Source records:

-- ==== Sys2Proof/Machine/Place.lean ====
section
/-!
DEFINITION. Placement, leases and the ledger (chapter 14): the run, grants and contracts, demand and telemetry, lease states, the standby's
mirror, the record windows, energy accounts.
-/

namespace Sys2Proof.Machine

/-! ### Runs (R343-R349) -/

/-- `PLACE.CMD.RUN`. -/
def State.placeRun (s : State) : State := if s.places then s.modPlace fun p => { p with cmdRun := true } else s

/-- PLACE_CMD_RUN. -/
def execPlaceCmdRun (key : BitVec 16) (s : State) : Host.Outcome State Fault Refusal :=
  .next (s.keyCmd pPLACE key.toNat 0x91D4 State.placeRun)

/-- Group of a changed port in the numbering of R349: OFF and SHED, CUT, DEC, INC. -/
def renegGroup (kind : Nat) : Nat := if 4 ≤ kind then 0 else if kind = 3 then 1 else if kind = 2 then 2 else 3

/-- Order of changed ports (R349). -/
def State.renegBefore (s : State) (a b : Nat) : Bool :=
  let ga := renegGroup (s.led a).kind
  let gb := renegGroup (s.led b).kind
  let pa := s.recPrio a
  let pb := s.recPrio b
  decide (ga < gb) || (ga == gb && ((if ga = 0 then decide (pa < pb) else decide (pb < pa)) || (pa == pb && decide (a < b))))

/-- `RENEG_TK` as it acts: 1-16. -/
def State.renegTk (s : State) : Nat := max 1 (min 16 (s.fld pPLACE PLACE.CFG_RENEG_TK))

/-- The ports whose grant changed in this run, in the order of R349, get their start ticks. -/
def State.numberChanged (s : State) : State × List Nat :=
  let changed := s.placed.filter fun i => s.recGrant i != (s.led i).sent
  let order := sortBy s.renegBefore changed
  let s' := ((List.range order.length).zip order).foldl (init := s) fun t c =>
    t.modLed c.2 fun l => { l with start := (s.tick + 4 + c.1 / s.renegTk) % 65536 }
  (s', order)

/-- The GRANT entry of a port (Table 14.2). -/
def State.grantEntry (s : State) (i : Nat) (changed : Bool) : List Byte :=
  if s.recPlaced i then
    leBytes 2 (s.recGrant i) ++ leBytes 2 (s.recFloor i) ++ leBytes 2 (s.led i).start ++
      leBytes 1 ((s.led i).kind + 8 * changed.toNat) ++ leBytes 1 s.place.seq
  else leBytes 7 0 ++ leBytes 1 s.place.seq

/-- Nodes of a map, without this one. -/
def State.otherNodes (s : State) : List Nat := (List.range 64).filter fun k => k != s.node && s.mapBit pFLEET FLEET.ENUM_MAP_NODES k

/-- PLACEMENT_RUN (R344): targets, the ledger step, GRANT frames to every other node, the own ports' grants. A cut run works on the affected
pools only. -/
def execPlacementRun (s : State) : Host.Outcome State Fault Refusal :=
  match s.place.due with
  | none => .next s
  | some kind =>
    if !s.fw || !s.places then .next s
    else
      let pools := if kind = 2 then s.place.cutPools else List.range 16
      let s := s.modPlace fun p => { p with seq := (p.seq + 1) % 256, runs := p.runs + 1 }
      let back := fun (p : Nat) => (s.placed.filter fun i => s.recPool i == p).any fun i => (s.nodeLed (i / 8)).noInc
      let rebuilt := pools.any fun p => (s.poolPorts p).any fun i => !s.recOk (recAt i)
      let s := pools.foldl (init := s) fun t p => t.ledgerStep p fun _ => s.place.noIncAll || back p
      let cut := pools.any fun p => bitAt (s.recWord (poolAt p) 3) 27
      let shed := s.placed.any fun i => 4 ≤ (s.led i).kind
      let r := s.numberChanged
      let changed := r.2
      let s := r.1
      let ent := fun (t : State) (k n : Nat) => t.grantEntry (8 * k + n) (changed.contains (8 * k + n))
      let nodes := s.otherNodes
      let s := ((List.range nodes.length).zip nodes).foldl (init := s) fun t c =>
        let t := t.sendEngine c.1 7 false c.2 0 0 ((List.range 8).flatMap (ent t c.2))
        t.modNode c.2 fun l => { l with last := t.tick, noInc := false }
      let s := s.forPorts fun t n =>
        let i := 8 * t.node + n.val
        if t.recPlaced i then
          t.takeGrant n (t.recGrant i) (t.recFloor i) (t.led i).start (t.led i).kind t.place.seq (changed.contains i)
        else t.takeGrant n 0 0 0 0 t.place.seq false
      let s := changed.foldl (init := s) fun t i => t.modLed i fun l => { l with sent := t.recGrant i }
      let s := if kind = 1 then s.placed.foldl (init := s) fun t i =>
          t.recSet (recAt i) 3 24 8 (if i / 8 = t.node then 0 else min 255 (bitsOf (t.recWord (recAt i) 3) 24 8 + 1)) else s
      let s := ((s.put pPLACE PLACE.RUN_STAT_RUN_TICK s.tick).put pPLACE PLACE.RUN_STAT_KIND kind).put pPLACE PLACE.RUN_STAT_CHANGED changed.length
      let s := s.modPlace fun p => { p with due := none, cutPools := [], noIncAll := p.noIncAll && kind == 2 }
      let s := s.raise pPLACE PLACE.PG_EVT_RUN_DONE
      let s := (s.raiseIf cut pPLACE PLACE.PG_EVT_CUT).raiseIf shed pPLACE PLACE.PG_EVT_SHED
      .next (s.raiseIf rebuilt pPLACE PLACE.PG_EVT_LEDGER_REBUILT)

Work order: Produce a word-for-word copy of everything above from the line holding "leBytes 2 (s.recGrant" down to the line holding "let back := fun", with both of those lines kept.

Task result:
    leBytes 2 (s.recGrant i) ++ leBytes 2 (s.recFloor i) ++ leBytes 2 (s.led i).start ++
      leBytes 1 ((s.led i).kind + 8 * changed.toNat) ++ leBytes 1 s.place.seq
  else leBytes 7 0 ++ leBytes 1 s.place.seq

/-- Nodes of a map, without this one. -/
def State.otherNodes (s : State) : List Nat := (List.range 64).filter fun k => k != s.node && s.mapBit pFLEET FLEET.ENUM_MAP_NODES k

/-- PLACEMENT_RUN (R344): targets, the ledger step, GRANT frames to every other node, the own ports' grants. A cut run works on the affected
pools only. -/
def execPlacementRun (s : State) : Host.Outcome State Fault Refusal :=
  match s.place.due with
  | none => .next s
  | some kind =>
    if !s.fw || !s.places then .next s
    else
      let pools := if kind = 2 then s.place.cutPools else List.range 16
      let s := s.modPlace fun p => { p with seq := (p.seq + 1) % 256, runs := p.runs + 1 }
      let back := fun (p : Nat) => (s.placed.filter fun i => s.recPool i == p).any fun i => (s.nodeLed (i / 8)).noInc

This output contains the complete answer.